Your objective: Repeat exactly, and only, the lines of the entries below from the one with "page cross (log" through the one with "(if (atOperation (.ldx", both ends included.

Material to process:

-- ==== Sys2Proof/Certificates/Slice0/Obligations.lean ====
section
/-! DEFINITION. The statements about the model, from the spec's numbered rules. -/

open Sys2Proof Sys2Proof.Machine

/-! ## Encoding (30_encoding.md) -/

/-- R82, R88: the bytes of every well-formed instruction decode to it, with every operand, whatever follows. -/
def Obligations.EncodedInstructionDecodesToItself : Prop :=
  ∀ (i : Instr) (rest : List Byte), i.wf = true → decode (encode i ++ rest) = .ok (i, rest)

/-- R81, R82, R87: what the decoder reads is well-formed, and encoding it gives back the very bytes read. -/
def Obligations.DecodedBytesEncodeBack : Prop :=
  ∀ (bs : List Byte) (i : Instr) (rest : List Byte), decode bs = .ok (i, rest) → i.wf = true ∧ encode i ++ rest = bs

/-- R83, R81: every opcode decodes, and it alone fixes the length: 1 for IMP and ACC, 3 for ABS, ABX, ABY and IND, else 2; an
XXX opcode has length 1 and 0xEB length 2 (log entry 16). ACC is log entry 13. -/
def Obligations.LengthIsFixedByOpcode : Prop :=
  ∀ (op b1 b2 : Byte) (rest : List Byte),
    (∃ i, decode (op :: b1 :: b2 :: rest) =
      .ok (i, (op :: b1 :: b2 :: rest).drop
        (if (descriptor op).mode ∈ [Mode.imp, .acc] then 1
         else if (descriptor op).mode ∈ [Mode.abs, .abx, .aby, .ind] then 3 else 2))) ∧
    (op ∈ undocumented → (descriptor op).mode ∈ [Mode.imp, .acc]) ∧ (descriptor 0xEB).mode = .imm

/-- R84, R89: 256 descriptors with 2 to 8 base cycles; 151 documented opcodes, 0xEB, and 104 XXX; where ACC, IND, REL and ZPY
stand. The count 151 and where the modes stand come from the PRESUMED opcode map, which the spec gives from general knowledge
(log entry 11); ACC is log entry 13, and 0xEB and the XXX opcodes are log entry 16. -/
def Obligations.DecodeTableShape : Prop :=
  opcodeMap.length = 256 ∧
  (∀ op : Byte, 2 ≤ (descriptor op).baseCycles ∧ (descriptor op).baseCycles ≤ 8) ∧
  ((List.range 256).filter (fun n => (descriptor (BitVec.ofNat 8 n)).mnemonic != "???")).length = 151 ∧
  ((List.range 256).filter (fun n => (descriptor (BitVec.ofNat 8 n)).operation == .xxx)).length = 104 ∧
  (∀ op : Byte, (descriptor op).mnemonic = "???" ↔ op = 0xEB ∨ (descriptor op).operation = .xxx) ∧
  (∀ op : Byte, (descriptor op).mode = .acc ↔ op ∈ [(0x0A : Byte), 0x2A, 0x4A, 0x6A]) ∧
  (∀ op : Byte, (descriptor op).mode = .ind ↔ op = 0x6C) ∧
  (∀ op : Byte, (descriptor op).mode = .rel ↔ op ∈ [(0x10 : Byte), 0x30, 0x50, 0x70, 0x90, 0xB0, 0xD0, 0xF0]) ∧
  (∀ op : Byte, (descriptor op).mode = .zpy ↔ op ∈ [(0x96 : Byte), 0xB6])

/-- R87, R90, 95_test_vectors.md: nine words decode to the instructions they stand for. The source pins the opcodes 0xA9,
0x69, 0xE9, 0xF0, 0x6C, 0x20 and 0x60; that 0xEA is NOP comes from the PRESUMED opcode map (log entry 11), and that 0xEB is
SBC in mode IMM is the spec's decision D7 (log entry 16). -/
def Obligations.WordsOfTheSourceDecode : Prop :=
  decode [0xA9, 0x00] = .ok (.lda (.imm 0x00), []) ∧ decode [0x69, 0x50] = .ok (.adc (.imm 0x50), []) ∧
  decode [0xE9, 0xB0] = .ok (.sbc (.imm 0xB0), []) ∧ decode [0xF0, 0x04] = .ok (.beq (.rel 0x04), []) ∧
  decode [0x6C, 0xFF, 0x30] = .ok (.jmp (.ind 0x30FF), []) ∧ decode [0x20, 0x10, 0x90] = .ok (.jsr (.abs 0x9010), []) ∧
  decode [0x60] = .ok (.rts, []) ∧ decode [0xEA] = .ok (.nop, []) ∧ decode [0xEB, 0x03] = .ok (.sbcEB (.imm 0x03), [])

/-! ## The operand resolver (41_addressing_modes.md), on every bus -/

/-- R121, R122, R123: IMP and ACC consume no byte and give `REG_A`; IMM gives the address of its literal and passes over it;
none of them reads anything but the opcode. ACC is log entry 13; that the resolver does not read the literal is log entry 15.
-/
def Obligations.ImpliedAccumulatorImmediateModes : Prop :=
  ∀ s : State,
    ((descriptor (peekAt 0 s s.pc)).mode = .imp ∨ (descriptor (peekAt 0 s s.pc)).mode = .acc →
      (fetchAndResolve s).operandRef = .regA ∧ (fetchAndResolve s).pc = s.pc + 1) ∧
    ((descriptor (peekAt 0 s s.pc)).mode = .imm →
      (fetchAndResolve s).operandRef = .mem (s.pc + 1) ∧ (fetchAndResolve s).pc = s.pc + 2) ∧
    ((descriptor (peekAt 0 s s.pc)).mode ∈ [Mode.imp, .acc, .imm] →
      (fetchAndResolve s).pageCrossed = false ∧
      (fetchAndResolve s).busLog = s.busLog ++ [.read s.pc (peekAt 0 s s.pc)])

/-- R124, R125, R126: the zero-page modes; an index wraps modulo 256 inside page 0. -/
def Obligations.ZeroPageModes : Prop :=
  ∀ s : State,
    ((descriptor (peekAt 0 s s.pc)).mode = .zp0 →
      (fetchAndResolve s).operandRef = .mem (BitVec.ofNat 16 (peekAt 1 s (s.pc + 1)).toNat)) ∧
    ((descriptor (peekAt 0 s s.pc)).mode = .zpx →
      (fetchAndResolve s).operandRef = .mem (BitVec.ofNat 16 (((peekAt 1 s (s.pc + 1)).toNat + s.x.toNat) % 256))) ∧
    ((descriptor (peekAt 0 s s.pc)).mode = .zpy →
      (fetchAndResolve s).operandRef = .mem (BitVec.ofNat 16 (((peekAt 1 s (s.pc + 1)).toNat + s.y.toNat) % 256))) ∧
    ((descriptor (peekAt 0 s s.pc)).mode ∈ [Mode.zp0, .zpx, .zpy] →
      (fetchAndResolve s).pageCrossed = false ∧ (fetchAndResolve s).pc = s.pc + 2 ∧
      (fetchAndResolve s).busLog =
        s.busLog ++ [.read s.pc (peekAt 0 s s.pc), .read (s.pc + 1) (peekAt 1 s (s.pc + 1))])

/-- R127: REL sign-extends its operand byte into the branch offset, -128 to +127 modulo 65536. -/
def Obligations.RelativeMode : Prop :=
  ∀ s : State, (descriptor (peekAt 0 s s.pc)).mode = .rel →
    (fetchAndResolve s).branchOffset =
      BitVec.ofNat 16 (if (peekAt 1 s (s.pc + 1)).toNat < 128 then (peekAt 1 s (s.pc + 1)).toNat
        else (peekAt 1 s (s.pc + 1)).toNat + 0xFF00) ∧
    (fetchAndResolve s).operandRef = .regA ∧ (fetchAndResolve s).pageCrossed = false ∧
    (fetchAndResolve s).pc = s.pc + 2 ∧
    (fetchAndResolve s).busLog = s.busLog ++ [.read s.pc (peekAt 0 s s.pc), .read (s.pc + 1) (peekAt 1 s (s.pc + 1))]

/-- R128, R129, R130: the absolute modes; an index wraps modulo 65536, and a page is crossed when the high byte changes. -/
def Obligations.AbsoluteModes : Prop :=
  ∀ (s : State) (base : Nat),
    base = (peekAt 2 s (s.pc + 2)).toNat * 256 + (peekAt 1 s (s.pc + 1)).toNat →
    ((descriptor (peekAt 0 s s.pc)).mode = .abs →
      (fetchAndResolve s).operandRef = .mem (BitVec.ofNat 16 base) ∧ (fetchAndResolve s).pageCrossed = false) ∧
    ((descriptor (peekAt 0 s s.pc)).mode = .abx →
      (fetchAndResolve s).operandRef = .mem (BitVec.ofNat 16 ((base + s.x.toNat) % 65536)) ∧
      (fetchAndResolve s).pageCrossed = decide ((base + s.x.toNat) % 65536 / 256 ≠ base / 256)) ∧
    ((descriptor (peekAt 0 s s.pc)).mode = .aby →
      (fetchAndResolve s).operandRef = .mem (BitVec.ofNat 16 ((base + s.y.toNat) % 65536)) ∧
      (fetchAndResolve s).pageCrossed = decide ((base + s.y.toNat) % 65536 / 256 ≠ base / 256)) ∧
    ((descriptor (peekAt 0 s s.pc)).mode ∈ [Mode.abs, .abx, .aby] →
      (fetchAndResolve s).pc = s.pc + 3 ∧
      (fetchAndResolve s).busLog =
        s.busLog ++ [.read s.pc (peekAt 0 s s.pc), .read (s.pc + 1) (peekAt 1 s (s.pc + 1)),
          .read (s.pc + 2) (peekAt 2 s (s.pc + 2))])

/-- R131: IND reads its target's high byte from the SAME page as the low byte, the page-boundary bug. That the low byte is
read first is log entry 18. -/
def Obligations.IndirectModeStaysInPage : Prop :=
  ∀ (s : State) (ptr ptr' : Addr), (descriptor (peekAt 0 s s.pc)).mode = .ind →
    ptr.toNat = (peekAt 2 s (s.pc + 2)).toNat * 256 + (peekAt 1 s (s.pc + 1)).toNat →
    ptr'.toNat = (if ptr.toNat % 256 = 0xFF then ptr.toNat - 0xFF else ptr.toNat + 1) →
      (fetchAndResolve s).operandRef =
        .mem (BitVec.ofNat 16 ((peekAt 4 s ptr').toNat * 256 + (peekAt 3 s ptr).toNat)) ∧
      (fetchAndResolve s).pageCrossed = false ∧ (fetchAndResolve s).pc = s.pc + 3 ∧
      (fetchAndResolve s).busLog =
        s.busLog ++ [.read s.pc (peekAt 0 s s.pc), .read (s.pc + 1) (peekAt 1 s (s.pc + 1)),
          .read (s.pc + 2) (peekAt 2 s (s.pc + 2)), .read ptr (peekAt 3 s ptr), .read ptr' (peekAt 4 s ptr')]

/-- R132, R133: the zero-page pointer modes; the pointer wraps inside page 0, and IZY indexes the pointed address. -/
def Obligations.ZeroPagePointerModes : Prop :=
  ∀ (s : State) (d : Nat) (z z' y y' : Addr), d = (peekAt 1 s (s.pc + 1)).toNat →
    z.toNat = (d + s.x.toNat) % 256 → z'.toNat = (d + s.x.toNat + 1) % 256 → y.toNat = d → y'.toNat = (d + 1) % 256 →
    ((descriptor (peekAt 0 s s.pc)).mode = .izx →
      (fetchAndResolve s).operandRef = .mem (BitVec.ofNat 16 ((peekAt 3 s z').toNat * 256 + (peekAt 2 s z).toNat)) ∧
      (fetchAndResolve s).pageCrossed = false ∧ (fetchAndResolve s).pc = s.pc + 2 ∧
      (fetchAndResolve s).busLog =
        s.busLog ++ [.read s.pc (peekAt 0 s s.pc), .read (s.pc + 1) (peekAt 1 s (s.pc + 1)), .read z (peekAt 2 s z),
          .read z' (peekAt 3 s z')]) ∧
    ((descriptor (peekAt 0 s s.pc)).mode = .izy →
      (fetchAndResolve s).operandRef =
        .mem (BitVec.ofNat 16 (((peekAt 3 s y').toNat * 256 + (peekAt 2 s y).toNat + s.y.toNat) % 65536)) ∧
      (fetchAndResolve s).pageCrossed =
        decide (((peekAt 3 s y').toNat * 256 + (peekAt 2 s y).toNat + s.y.toNat) % 65536 / 256 ≠ (peekAt 3 s y').toNat) ∧
      (fetchAndResolve s).pc = s.pc + 2 ∧
      (fetchAndResolve s).busLog =
        s.busLog ++ [.read s.pc (peekAt 0 s s.pc), .read (s.pc + 1) (peekAt 1 s (s.pc + 1)), .read y (peekAt 2 s y),
          .read y' (peekAt 3 s y')])

/-- R134: on every bus the fetch and the resolver write no memory and no register but PC. -/
def Obligations.ResolverWritesOnlyPc : Prop :=
  ∀ s : State, getState (fetchAndResolve s) = { getState s with pc := (fetchAndResolve s).pc } ∧
    (fetchAndResolve s).mem = s.mem ∧ sameOutside s (fetchAndResolve s) ∧
    ∃ reads, (fetchAndResolve s).busLog = s.busLog ++ reads ∧ ∀ r ∈ reads, (txnShape r).1 = false

/-- R136, R40, R127, R135, for `exec`, where PC is already past the instruction: the OperandRef, the branch offset and the
page-cross mark of every operand form, on every bus, and the byte a load through it gives. That the operation itself reads the
literal of IMM is log entry 15, and that a pointer's low byte is read first is log entry 18. -/
def Obligations.OperandReferenceOfEveryForm : Prop :=
  ∀ (i : Instr) (s : State), i.wf = true →
    (atOperation i s).operandRef =
      (match i.operand with
       | .imp | .acc | .rel _ => .regA
       | .imm _ => .mem (s.pc - 1)
       | .zp0 d => .mem (zext16 d)
       | .zpx d => .mem (zext16 (d + s.x))
       | .zpy d => .mem (zext16 (d + s.y))
       | .abs w => .mem w
       | .abx w => .mem (w + zext16 s.x)
       | .aby w => .mem (w + zext16 s.y)
       | .ind w => .mem (w16 (peekAt 1 s (if lo w = 0xFF then w - 0xFF else w + 1)) (peekAt 0 s w))
       | .izx d => .mem (w16 (peekAt 1 s (zext16 (d + s.x + 1))) (peekAt 0 s (zext16 (d + s.x))))
       | .izy d => .mem (w16 (peekAt 1 s (zext16 (d + 1))) (peekAt 0 s (zext16 d)) + zext16 s.y)) ∧
    ((atOperation i s).pageCrossed = true ↔
      (match i.operand with
       | .abx w => (w.toNat + s.x.toNat) % 65536 / 256 ≠ w.toNat / 256
       | .aby w => (w.toNat + s.y.toNat) % 65536 / 256 ≠ w.toNat / 256
       | .izy d =>
         ((peekAt 1 s (zext16 (d + 1))).toNat * 256 + (peekAt 0 s (zext16 d)).toNat + s.y.toNat) % 65536 / 256 ≠
           (peekAt 1 s (zext16 (d + 1))).toNat
       | .imp | .acc | .imm _ | .zp0 _ | .zpx _ | .zpy _ | .rel _ | .abs _ | .ind _ | .izx _ => False)) ∧
    (atOperation i s).branchOffset =
      (match i.operand with
       | .rel d => BitVec.ofInt 16 d.toInt
       | .imp | .acc | .imm _ | .zp0 _ | .zpx _ | .zpy _ | .abs _ | .abx _ | .aby _ | .ind _ | .izx _ | .izy _ => 0) ∧
    (∀ a, (atOperation i s).operandRef = .mem a →
      operandByte i s = peekAt (if i.operand.mode ∈ [Mode.ind, .izx, .izy] then 2 else 0) s a) ∧
    ((atOperation i s).operandRef = .regA → operandByte i s = s.a)

/-! ## Loads, stores, transfers (42_load_store_transfer.md) -/

/-- R141, R142, R143: a load puts the operand into its register and sets Z and N, with one more cycle on a page cross (log
entry 17). -/
def Obligations.LoadsPutTheOperandIntoTheRegister : Prop :=
  ∀ (o : Operand) (s : State),
    ((Instr.lda o).wf = true → Completes (.lda o) s
      { getState s with a := operandByte (.lda o) s, p := setZN (operandByte (.lda o) s) s.p } []
      (if (atOperation (.lda o) s).pageCrossed then 1 else 0)) ∧
    ((Instr.ldx o).wf = true → Completes (.ldx o) s
      { getState s with x := operandByte (.ldx o) s, p := setZN (operandByte (.ldx o) s) s.p } []
      (if (atOperation (.ldx o) s).pageCrossed then 1 else 0)) ∧
    ((Instr.ldy o).wf = true → Completes (.ldy o) s
      { getState s with y := operandByte (.ldy o) s, p := setZN (operandByte (.ldy o) s) s.p } []
      (if (atOperation (.ldy o) s).pageCrossed then 1 else 0))

/-- R144, R145, R146: a store writes its register at the operand's address and nothing else: no register, no flag, no other
byte, no extra cycle (log entry 17). -/
def Obligations.StoresWriteTheRegister : Prop :=
  ∀ (o : Operand) (s : State), memWf s.bus s.mem = true →
    ((Instr.sta o).wf = true → ∃ a, (atOperation (.sta o) s).operandRef = .mem a ∧
      Completes (.sta o) s (getState s) [(a, s.a)] 0) ∧
    ((Instr.stx o).wf = true → ∃ a, (atOperation (.stx o) s).operandRef = .mem a ∧
      Completes (.stx o) s (getState s) [(a, s.x)] 0) ∧
    ((Instr.sty o).wf = true → ∃ a, (atOperation (.sty o) s).operandRef = .mem a ∧
      Completes (.sty o) s (getState s) [(a, s.y)] 0)

/-- R147 to R152: the transfers; all but TXS set Z and N. -/
def Obligations.TransfersCopyARegister : Prop :=
  ∀ s : State,
    Completes .tax s { getState s with x := s.a, p := setZN s.a s.p } [] 0 ∧
    Completes .tay s { getState s with y := s.a, p := setZN s.a s.p } [] 0 ∧
    Completes .tsx s { getState s with x := s.sp, p := setZN s.sp s.p } [] 0 ∧
    Completes .txa s { getState s with a := s.x, p := setZN s.x s.p } [] 0 ∧
    Completes .tya s { getState s with a := s.y, p := setZN s.y s.p } [] 0 ∧
    Completes .txs s { getState s with sp := s.x } [] 0

/-! ## The stack (10_state.md, 43_stack.md) -/

/-- R156 to R159: PHA and PHP push A and P with B = U = 1; PLA and PLP pull A with Z and N, and P keeping its live B and U
(log entry 19). -/
def Obligations.StackInstructionsPushAndPull : Prop :=
  ∀ s : State, memWf s.bus s.mem = true →
    Completes .pha s { getState s with sp := s.sp - 1 } [(0x0100 ||| zext16 s.sp, s.a)] 0 ∧
    Completes .php s { getState s with sp := s.sp - 1 } [(0x0100 ||| zext16 s.sp, s.p ||| 0x30)] 0 ∧
    Completes .pla s
      { getState s with
        sp := s.sp + 1
        a := peekAt 0 s (0x0100 ||| zext16 (s.sp + 1))
        p := setZN (peekAt 0 s (0x0100 ||| zext16 (s.sp + 1))) s.p } [] 0 ∧
    Completes .plp s
      { getState s with
        sp := s.sp + 1
        p := (peekAt 0 s (0x0100 ||| zext16 (s.sp + 1)) &&& 0xCF) ||| (s.p &&& 0x30) } [] 0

Solution to the exercise:
/-- R141, R142, R143: a load puts the operand into its register and sets Z and N, with one more cycle on a page cross (log
entry 17). -/
def Obligations.LoadsPutTheOperandIntoTheRegister : Prop :=
  ∀ (o : Operand) (s : State),
    ((Instr.lda o).wf = true → Completes (.lda o) s
      { getState s with a := operandByte (.lda o) s, p := setZN (operandByte (.lda o) s) s.p } []
      (if (atOperation (.lda o) s).pageCrossed then 1 else 0)) ∧
    ((Instr.ldx o).wf = true → Completes (.ldx o) s
      { getState s with x := operandByte (.ldx o) s, p := setZN (operandByte (.ldx o) s) s.p } []
      (if (atOperation (.ldx o) s).pageCrossed then 1 else 0)) ∧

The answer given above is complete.